In that moment the boat keeled over, and when Judy came to the top of the water, she knew that between her and death in the green depths beneath, there was nothing but the strength of her frail limbs.

"Tommy," she called, as soon as she could get the salt water out of her mouth.

"Here," came shiveringly over the face of the waters.

"Are you all right?"

"No, no, it's horrid. Oh, I wish I was home—I wish I was home"—wailed Tommy, clinging to the belt for dear life.

The clouds had parted and one little star showed in the blackness, in the dim light Judy could just see Tommy's eyes glowing from out of his pallid face.

"He is afraid," she thought to herself, curiously. She was not afraid.
She had never been afraid of the water—poor Tommy.

She felt strangely weak, however, and all at once there came to her the knowledge that she could not keep up any longer. The strength of the old days was not hers—and she was tired—so tired—

She caught hold of the life-belt, and as she did so Tommy screamed,
"Don't, Judy. It won't hold us both. Don't—"

"He is afraid," she thought again, pityingly, "and I am not, and we can't both hold on to that belt—"

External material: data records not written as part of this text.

-- ==== Sys2Proof/Word.lean ====
section
/-! DEFINITION. The word types: a register, a status, a command or a buffer byte is 8 bits (10_state.md R20,
00_scope.md R11); the prescale divisor is 16 bits (R11, R21). Lengths, cursor, position, offsets and durations are
naturals and have no type of their own (41_clock_config.md R135). -/

namespace Sys2Proof

/-- One byte: the contents of every register and of every buffer cell (R20, R33). -/
abbrev Byte := BitVec 8

/-- The prescale divisor (R21). -/
abbrev Prescale := BitVec 16

end Sys2Proof
end

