-- ==== Sys2Proof/Certificates/Slice0/Obligations.lean ====
section
/-! DEFINITION. The statements for the provers. "Trusted level" is `s.env.level = .oracle` (00_scope.md R14: claims are stated
against the unconstrained oracle, 42_commands.md before R141); every value a read answers there is whatever it is
(`statusRead`, `dataRead`, or a `readOf` event). `t = { s with … }` says an instruction's effect and its frame at once, and
`Accessed` does so for what lies behind the register port. -/

open Sys2Proof Sys2Proof.Machine

/-! ### Encodings -/

/-- R95, R99, R103: the table's words decode to their rows, with all operands zero (log 2: a 3 bit word names a message, a 4
bit word a host operation, a byte a command). -/
def Obligations.TableWordsDecode : Prop :=
  (decodeTableWord 8 0x91 = some .cmdStart ∧ decodeTableWord 8 0x11 = some .cmdWrite
    ∧ decodeTableWord 8 0x21 = some .cmdReadAck ∧ decodeTableWord 8 0x29 = some .cmdReadNack
    ∧ decodeTableWord 8 0x41 = some .cmdStop ∧ decodeTableWord 8 0x01 = some .cmdIack
    ∧ decodeTableWord 8 0x61 = some .cmdRecover)
  ∧ (decodeTableWord 3 0 = some (.msgWrite false ⟨0, 0, none⟩) ∧ decodeTableWord 3 1 = some (.msgRead ⟨0, 0, none⟩)
    ∧ decodeTableWord 3 2 = some (.msgWriteNostart false ⟨0, 0, none⟩)
    ∧ decodeTableWord 3 3 = some (.msgReadNostart ⟨0, 0, none⟩)
    ∧ decodeTableWord 3 4 = some (.msgWrite true ⟨0, 0, none⟩)
    ∧ decodeTableWord 3 5 = some (.msgReadRecvlen ⟨0, 0, none⟩)
    ∧ decodeTableWord 3 6 = some (.msgWriteNostart true ⟨0, 0, none⟩)
    ∧ decodeTableWord 3 7 = some (.msgReadRecvlenNostart ⟨0, 0, none⟩))
  ∧ (decodeTableWord 4 0 = some (.configure ⟨0, 0, 0, .little, .interrupt, 0, 0⟩)
    ∧ decodeTableWord 4 1 = some (.submit none) ∧ decodeTableWord 4 2 = some (.validate none)
    ∧ decodeTableWord 4 3 = some (.arm none) ∧ decodeTableWord 4 4 = some .recover
    ∧ decodeTableWord 4 5 = some .step ∧ decodeTableWord 4 6 = some .irqEntry ∧ decodeTableWord 4 7 = some .waitIrq
    ∧ decodeTableWord 4 8 = some .pollLoop ∧ decodeTableWord 4 9 = some (.pollWait 0 0)
    ∧ decodeTableWord 4 10 = some .watchdogAbort ∧ decodeTableWord 4 11 = some .report
    ∧ decodeTableWord 4 12 = some (.getreg .prelow) ∧ decodeTableWord 4 13 = some (.setreg .prelow 0)
    ∧ decodeTableWord 4 14 = none ∧ decodeTableWord 4 15 = none)

/-- Decoding an encoded instruction gives it back, with every operand at every value, and the bytes after it (log 2). -/
def Obligations.DecodeEncodeRoundTrip : Prop :=
  ∀ (i : Instr) (rest : List Byte), decode (encode i ++ rest) = .ok (i, rest)

/-- A call whose bytes decode to no instruction stops the machine by name (log 27). They are (log 2): bytes that end early, a
command byte that is none of the seven (R104), a kind of more than three bits (R99), ordinals 14 and above (R103), a bare word that
is neither of the seven nor an ordinal, an unknown format, a register id byte above 4 (R91), an operand byte that stands for no
value. -/
def Obligations.UndecodableCallsFault : Prop :=
  (∀ (s : State) (bytes : List Byte) (why : Reject) (moves : List Move), s.schedule = .call bytes :: moves →
    decode bytes = .error why → step s = .fault (.undefinedCall why))
  ∧ (decode [] = .error .truncated ∧ (∀ op : Byte, decode [op] = .error .truncated)
    ∧ ∀ (r b : Byte) (more : List Byte),
        decode [12, 3] = .error .truncated ∧ decode [13, 3] = .error .truncated
        ∧ (5 ≤ r.toNat → decode (12 :: 3 :: r :: more) = .error .unknownRegister
            ∧ decode (13 :: 3 :: r :: more) = .error .unknownRegister)
        ∧ (2 ≤ b.toNat → decode (1 :: 3 :: b :: more) = .error .badOperand
            ∧ decode (2 :: 3 :: b :: more) = .error .badOperand ∧ decode (3 :: 3 :: b :: more) = .error .badOperand))
  ∧ ∀ (s : State) (op fmt : Byte) (rest : List Byte) (moves : List Move), s.schedule = .call (op :: fmt :: rest) :: moves →
    (fmt = 0 → op ∉ [0x91, 0x11, 0x21, 0x29, 0x41, 0x01, 0x61] → 14 ≤ op.toNat →
        step s = .fault (.undefinedCall .unknownOperation))
    ∧ (fmt = 1 → op ∉ [0x91, 0x11, 0x21, 0x29, 0x41, 0x01, 0x61] →
        step s = .fault (.undefinedCall .unknownCommand))
    ∧ (fmt = 2 → 8 ≤ op.toNat → step s = .fault (.undefinedCall .unknownKind))
    ∧ (fmt = 3 → 14 ≤ op.toNat → step s = .fault (.undefinedCall .unknownOperation))
    ∧ (4 ≤ fmt.toNat → step s = .fault (.undefinedCall .unknownFormat))

/-- R95: the seven default values, each composed of its bits by R93's layout, each with the IACK bit. -/
def Obligations.CommandBytesFollowTheLayout : Prop :=
  (Params.default.cmdByte .start = 0x91 ∧ Params.default.cmdByte .write = 0x11
    ∧ Params.default.cmdByte .readAck = 0x21 ∧ Params.default.cmdByte .readNack = 0x29
    ∧ Params.default.cmdByte .stop = 0x41 ∧ Params.default.cmdByte .iack = 0x01
    ∧ Params.default.cmdByte .recover = 0x61)
  ∧ ∀ c : Command, Params.default.cmdByte c = c.layoutByte ∧ isSet (Params.default.cmdByte c) 0x01 = true

/-- R108: under every legal parameter set a command byte is compared whole with the seven values; and for the default values
the bit-wise reading of STA, STO, RD, WR and ACK gives the same command. -/
def Obligations.CommandBytesAreComparedWhole : Prop :=
  (∀ p : Params, p.legal = true → ∀ (b : Byte) (c : Command), p.commandOf b = some c ↔ b = p.cmdByte c)
  ∧ ∀ c : Command, c.sta = isSet (Params.default.cmdByte c) 0x80 ∧ c.sto = isSet (Params.default.cmdByte c) 0x40
      ∧ c.rd = isSet (Params.default.cmdByte c) 0x20 ∧ c.wr = isSet (Params.default.cmdByte c) 0x10
      ∧ c.ack = isSet (Params.default.cmdByte c) 0x08

/-- R94, R151: the reference engine's STATUS byte has its five bits at the masks' places, under every legal parameter set;
for the defaults it is `{rxack, busy, al, 0, 0, 0, tip, ifl}`. -/
def Obligations.StatusByteHasItsBits : Prop :=
  (∀ (p : Params) (e : Engine), p.legal = true →
    p.nack (e.status p) = e.rxack ∧ isSet (e.status p) p.statBusy = e.busy ∧ p.al (e.status p) = e.al
      ∧ isSet (e.status p) p.statTip = e.tip ∧ p.pending (e.status p) = e.ifl)
  ∧ ∀ e : Engine, (e.status Params.default).toNat
      = 128 * e.rxack.toNat + 64 * e.busy.toNat + 32 * e.al.toNat + 2 * e.tip.toNat + e.ifl.toNat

Tommy babbled crazily, bemoaning his danger, sobbing now and then—but
Judy was very still.

"I can't keep up much longer. I mustn't try to hold on with Tommy. He is afraid—poor Tommy—" she looked up at the little star, "and I'm not afraid—I love the sea," she thought, dreamily. Then for one moment she came out of her trance.

"Tommy, Tommy!" she cried sharply.

"What?"

"Don't let go of the belt. Hold on, no matter how tired you are. In the morning—some one—will save you—"

"But you—wh-wh-at are you going to do, Judy?"

"Oh, I—?" she laughed faintly. "Oh, I shall be all right—all right,
Tommy," and her voice died away in an awful silence.